**To do:** Lines to be reproduced exactly: the one that holds "hi).shadow = s.shadow := rfl" and all those after it through the end of the data. Include no others.

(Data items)
☆ ☆ ☆ ☆ ☆ ☆ ☆

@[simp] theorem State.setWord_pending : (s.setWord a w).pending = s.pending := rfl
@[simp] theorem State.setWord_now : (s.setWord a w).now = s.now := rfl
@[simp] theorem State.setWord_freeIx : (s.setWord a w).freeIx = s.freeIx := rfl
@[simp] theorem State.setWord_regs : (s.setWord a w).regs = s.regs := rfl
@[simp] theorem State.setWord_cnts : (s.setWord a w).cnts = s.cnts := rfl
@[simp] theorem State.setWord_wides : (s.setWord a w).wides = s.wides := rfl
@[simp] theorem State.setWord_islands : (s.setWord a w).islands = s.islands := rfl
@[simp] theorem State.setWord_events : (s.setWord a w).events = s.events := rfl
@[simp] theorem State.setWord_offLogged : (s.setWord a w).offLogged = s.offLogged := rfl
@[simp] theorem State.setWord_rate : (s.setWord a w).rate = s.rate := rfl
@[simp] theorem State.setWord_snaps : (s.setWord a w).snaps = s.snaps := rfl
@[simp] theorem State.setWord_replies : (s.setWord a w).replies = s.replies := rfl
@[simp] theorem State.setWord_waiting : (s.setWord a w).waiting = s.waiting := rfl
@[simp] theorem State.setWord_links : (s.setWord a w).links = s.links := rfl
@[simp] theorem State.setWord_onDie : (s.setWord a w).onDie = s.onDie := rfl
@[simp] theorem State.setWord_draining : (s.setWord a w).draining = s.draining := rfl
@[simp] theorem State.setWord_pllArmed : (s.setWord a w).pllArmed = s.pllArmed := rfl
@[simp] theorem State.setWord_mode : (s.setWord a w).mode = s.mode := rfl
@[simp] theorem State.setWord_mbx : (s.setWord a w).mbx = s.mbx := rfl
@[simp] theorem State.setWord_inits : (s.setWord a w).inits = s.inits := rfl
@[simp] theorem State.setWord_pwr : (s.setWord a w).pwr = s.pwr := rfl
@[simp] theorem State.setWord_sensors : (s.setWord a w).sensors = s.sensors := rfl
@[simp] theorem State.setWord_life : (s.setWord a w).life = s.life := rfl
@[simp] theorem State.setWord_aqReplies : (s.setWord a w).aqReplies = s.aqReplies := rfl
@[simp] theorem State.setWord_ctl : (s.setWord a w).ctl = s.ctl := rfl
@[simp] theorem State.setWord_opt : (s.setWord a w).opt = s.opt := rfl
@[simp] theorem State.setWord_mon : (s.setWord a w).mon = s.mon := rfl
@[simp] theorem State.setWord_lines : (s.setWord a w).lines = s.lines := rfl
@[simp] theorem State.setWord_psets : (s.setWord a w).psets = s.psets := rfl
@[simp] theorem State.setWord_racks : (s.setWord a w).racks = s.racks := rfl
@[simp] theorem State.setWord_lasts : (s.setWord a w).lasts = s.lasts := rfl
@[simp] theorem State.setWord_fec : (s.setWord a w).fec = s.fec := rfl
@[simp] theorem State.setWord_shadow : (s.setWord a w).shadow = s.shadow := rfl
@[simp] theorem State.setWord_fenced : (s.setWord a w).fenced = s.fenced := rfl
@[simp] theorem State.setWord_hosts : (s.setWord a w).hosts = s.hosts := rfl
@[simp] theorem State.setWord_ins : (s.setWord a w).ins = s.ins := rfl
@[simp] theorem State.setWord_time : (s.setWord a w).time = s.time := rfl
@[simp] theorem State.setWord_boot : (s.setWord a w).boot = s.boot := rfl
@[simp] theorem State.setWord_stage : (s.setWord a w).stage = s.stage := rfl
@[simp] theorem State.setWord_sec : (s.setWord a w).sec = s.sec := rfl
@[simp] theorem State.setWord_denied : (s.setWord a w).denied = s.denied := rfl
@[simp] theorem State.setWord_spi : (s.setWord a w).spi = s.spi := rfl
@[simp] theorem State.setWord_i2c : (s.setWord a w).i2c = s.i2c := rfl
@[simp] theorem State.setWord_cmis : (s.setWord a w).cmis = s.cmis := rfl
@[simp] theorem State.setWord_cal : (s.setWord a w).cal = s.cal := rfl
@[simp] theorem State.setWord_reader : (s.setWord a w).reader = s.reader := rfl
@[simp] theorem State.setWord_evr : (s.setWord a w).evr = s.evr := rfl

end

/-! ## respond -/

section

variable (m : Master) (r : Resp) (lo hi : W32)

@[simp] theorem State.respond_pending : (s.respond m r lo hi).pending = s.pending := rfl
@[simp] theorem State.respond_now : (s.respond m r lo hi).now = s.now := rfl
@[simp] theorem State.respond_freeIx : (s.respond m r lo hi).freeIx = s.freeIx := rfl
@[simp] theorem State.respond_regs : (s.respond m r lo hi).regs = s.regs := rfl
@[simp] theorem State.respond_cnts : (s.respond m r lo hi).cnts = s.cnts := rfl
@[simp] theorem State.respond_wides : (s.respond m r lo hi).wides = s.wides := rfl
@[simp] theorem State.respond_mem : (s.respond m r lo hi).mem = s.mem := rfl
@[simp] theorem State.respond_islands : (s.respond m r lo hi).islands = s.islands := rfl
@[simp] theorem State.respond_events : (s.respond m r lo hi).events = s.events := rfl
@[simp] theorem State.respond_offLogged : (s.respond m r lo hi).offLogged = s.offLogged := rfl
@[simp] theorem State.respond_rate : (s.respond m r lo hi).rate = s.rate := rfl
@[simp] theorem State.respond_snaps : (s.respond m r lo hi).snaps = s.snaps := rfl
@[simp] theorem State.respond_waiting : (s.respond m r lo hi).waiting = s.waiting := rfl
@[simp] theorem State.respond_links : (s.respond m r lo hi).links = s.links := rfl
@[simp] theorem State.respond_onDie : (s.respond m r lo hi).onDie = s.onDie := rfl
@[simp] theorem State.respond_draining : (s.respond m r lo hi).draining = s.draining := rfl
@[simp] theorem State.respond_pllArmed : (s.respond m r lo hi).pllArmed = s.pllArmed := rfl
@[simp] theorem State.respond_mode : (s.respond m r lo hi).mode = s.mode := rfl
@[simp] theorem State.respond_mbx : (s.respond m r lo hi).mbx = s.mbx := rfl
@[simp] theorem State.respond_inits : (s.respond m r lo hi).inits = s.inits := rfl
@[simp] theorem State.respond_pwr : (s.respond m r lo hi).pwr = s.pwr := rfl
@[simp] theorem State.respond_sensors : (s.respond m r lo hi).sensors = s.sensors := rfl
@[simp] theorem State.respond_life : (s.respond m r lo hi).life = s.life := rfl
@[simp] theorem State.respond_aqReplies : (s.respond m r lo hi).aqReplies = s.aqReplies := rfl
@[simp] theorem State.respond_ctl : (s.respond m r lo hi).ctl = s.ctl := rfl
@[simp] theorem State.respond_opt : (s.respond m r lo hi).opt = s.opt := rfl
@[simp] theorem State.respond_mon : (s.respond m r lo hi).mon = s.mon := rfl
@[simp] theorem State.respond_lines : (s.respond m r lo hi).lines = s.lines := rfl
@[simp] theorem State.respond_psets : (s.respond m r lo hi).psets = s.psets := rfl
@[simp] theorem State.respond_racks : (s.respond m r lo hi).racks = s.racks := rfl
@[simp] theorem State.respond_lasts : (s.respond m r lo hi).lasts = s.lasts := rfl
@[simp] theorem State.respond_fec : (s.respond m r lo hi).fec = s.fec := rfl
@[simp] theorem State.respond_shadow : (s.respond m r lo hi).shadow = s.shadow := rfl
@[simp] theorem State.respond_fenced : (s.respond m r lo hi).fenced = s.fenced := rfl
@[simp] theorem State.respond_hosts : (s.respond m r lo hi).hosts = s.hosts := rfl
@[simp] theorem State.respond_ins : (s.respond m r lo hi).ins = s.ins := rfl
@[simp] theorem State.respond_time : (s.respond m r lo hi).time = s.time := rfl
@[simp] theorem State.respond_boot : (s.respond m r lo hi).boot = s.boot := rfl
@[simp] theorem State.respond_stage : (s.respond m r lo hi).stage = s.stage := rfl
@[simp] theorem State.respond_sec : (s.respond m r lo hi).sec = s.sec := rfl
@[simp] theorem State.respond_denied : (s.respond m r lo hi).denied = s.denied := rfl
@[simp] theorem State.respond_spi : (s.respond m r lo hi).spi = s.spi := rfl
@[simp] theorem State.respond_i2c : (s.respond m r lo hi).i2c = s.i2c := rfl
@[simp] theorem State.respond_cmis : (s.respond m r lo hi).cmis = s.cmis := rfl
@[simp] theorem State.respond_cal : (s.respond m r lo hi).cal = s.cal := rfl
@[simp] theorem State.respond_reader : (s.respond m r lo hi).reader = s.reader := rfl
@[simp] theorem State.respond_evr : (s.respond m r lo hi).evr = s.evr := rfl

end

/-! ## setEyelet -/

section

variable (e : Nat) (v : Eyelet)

☆ ☆ ☆ ☆ ☆ ☆ ☆

**Problem solution:**
@[simp] theorem State.respond_shadow : (s.respond m r lo hi).shadow = s.shadow := rfl
@[simp] theorem State.respond_fenced : (s.respond m r lo hi).fenced = s.fenced := rfl
@[simp] theorem State.respond_hosts : (s.respond m r lo hi).hosts = s.hosts := rfl
@[simp] theorem State.respond_ins : (s.respond m r lo hi).ins = s.ins := rfl
@[simp] theorem State.respond_time : (s.respond m r lo hi).time = s.time := rfl
@[simp] theorem State.respond_boot : (s.respond m r lo hi).boot = s.boot := rfl
@[simp] theorem State.respond_stage : (s.respond m r lo hi).stage = s.stage := rfl
@[simp] theorem State.respond_sec : (s.respond m r lo hi).sec = s.sec := rfl
@[simp] theorem State.respond_denied : (s.respond m r lo hi).denied = s.denied := rfl
@[simp] theorem State.respond_spi : (s.respond m r lo hi).spi = s.spi := rfl
@[simp] theorem State.respond_i2c : (s.respond m r lo hi).i2c = s.i2c := rfl
@[simp] theorem State.respond_cmis : (s.respond m r lo hi).cmis = s.cmis := rfl
@[simp] theorem State.respond_cal : (s.respond m r lo hi).cal = s.cal := rfl
@[simp] theorem State.respond_reader : (s.respond m r lo hi).reader = s.reader := rfl
@[simp] theorem State.respond_evr : (s.respond m r lo hi).evr = s.evr := rfl

end

/-! ## setEyelet -/

section

variable (e : Nat) (v : Eyelet)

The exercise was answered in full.